**WHAT NEEDS TO BE DONE:**
In the entries below, find the line with "namespace CodeShape" and the line with "seed2, len], message, rfl, rfl⟩"; give again those lines and every line between them, exactly.

[Items from a dataset]

-- ==== Sys2Proof/Laws/PerInstr.lean ====
section
/-! SUPPORT. Facts about every instruction as syntax, one lemma a constructor. -/

namespace Sys2Proof.Laws

/-- The shape of an instruction's code: a command is a packet with the words of its format (R83) before its payload; a
unit operation is a call with its own code and as many operand words as its signature has (R91). -/
def CodeShape.Statement (i : Instr) : Prop :=
  match Machine.commandOf i with
  | some o =>
    ∃ (operands : List Word) (payload : List Byte),
      encode i = .packet (packetBytes o operands payload) ∧ 8 * (1 + operands.length) = Machine.headBytes o
  | none => ∃ c : UnitCall, encode i = .call c ∧ Machine.uopOf i = some c.uop ∧ c.words.length = Machine.uopWords c.uop

namespace CodeShape

theorem init (seed1 seed2 : Word) : Statement (.init seed1 seed2) := ⟨[seed1, seed2], [], rfl, rfl⟩

theorem update (len : Word) (payload : List Byte) : Statement (.update len payload) := ⟨[len], payload, rfl, rfl⟩

theorem final : Statement .final := ⟨[], [], rfl, rfl⟩

theorem hash128 (seed1 seed2 len : Word) (message : List Byte) : Statement (.hash128 seed1 seed2 len message) :=
  ⟨[seed1, seed2, len], message, rfl, rfl⟩

theorem hash64 (seed len : Word) (message : List Byte) : Statement (.hash64 seed len message) :=
  ⟨[seed, len], message, rfl, rfl⟩

theorem hash32 (seed32 : BitVec 32) (len : Word) (message : List Byte) : Statement (.hash32 seed32 len message) :=
  ⟨[Machine.zext64 seed32, len], message, rfl, rfl⟩

theorem mix (data state : Words12) : Statement (.mix data state) :=
  ⟨⟨0x1, data.toList ++ state.toList, []⟩, rfl, rfl, by simp [Machine.uopWords]⟩

theorem endPartial (state : Words12) : Statement (.endPartial state) :=
  ⟨⟨0x2, state.toList, []⟩, rfl, rfl, by simp [Machine.uopWords]⟩

theorem endHash (data state : Words12) : Statement (.endHash data state) :=
  ⟨⟨0x3, data.toList ++ state.toList, []⟩, rfl, rfl, by simp [Machine.uopWords]⟩

theorem shortMix (h : Words4) : Statement (.shortMix h) := ⟨⟨0x4, h.toList, []⟩, rfl, rfl, by simp [Machine.uopWords]⟩

theorem shortEnd (h : Words4) : Statement (.shortEnd h) := ⟨⟨0x5, h.toList, []⟩, rfl, rfl, by simp [Machine.uopWords]⟩

theorem short (message : List Byte) (seed1 seed2 : Word) : Statement (.short message seed1 seed2) :=
  ⟨⟨0x6, [seed1, seed2], message⟩, rfl, rfl, rfl⟩

theorem expand (seed1 seed2 : Word) : Statement (.expand seed1 seed2) := ⟨⟨0x7, [seed1, seed2], []⟩, rfl, rfl, rfl⟩

end CodeShape

end Sys2Proof.Laws
end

**RESULT:**
namespace CodeShape

theorem init (seed1 seed2 : Word) : Statement (.init seed1 seed2) := ⟨[seed1, seed2], [], rfl, rfl⟩

theorem update (len : Word) (payload : List Byte) : Statement (.update len payload) := ⟨[len], payload, rfl, rfl⟩

theorem final : Statement .final := ⟨[], [], rfl, rfl⟩

theorem hash128 (seed1 seed2 len : Word) (message : List Byte) : Statement (.hash128 seed1 seed2 len message) :=
  ⟨[seed1, seed2, len], message, rfl, rfl⟩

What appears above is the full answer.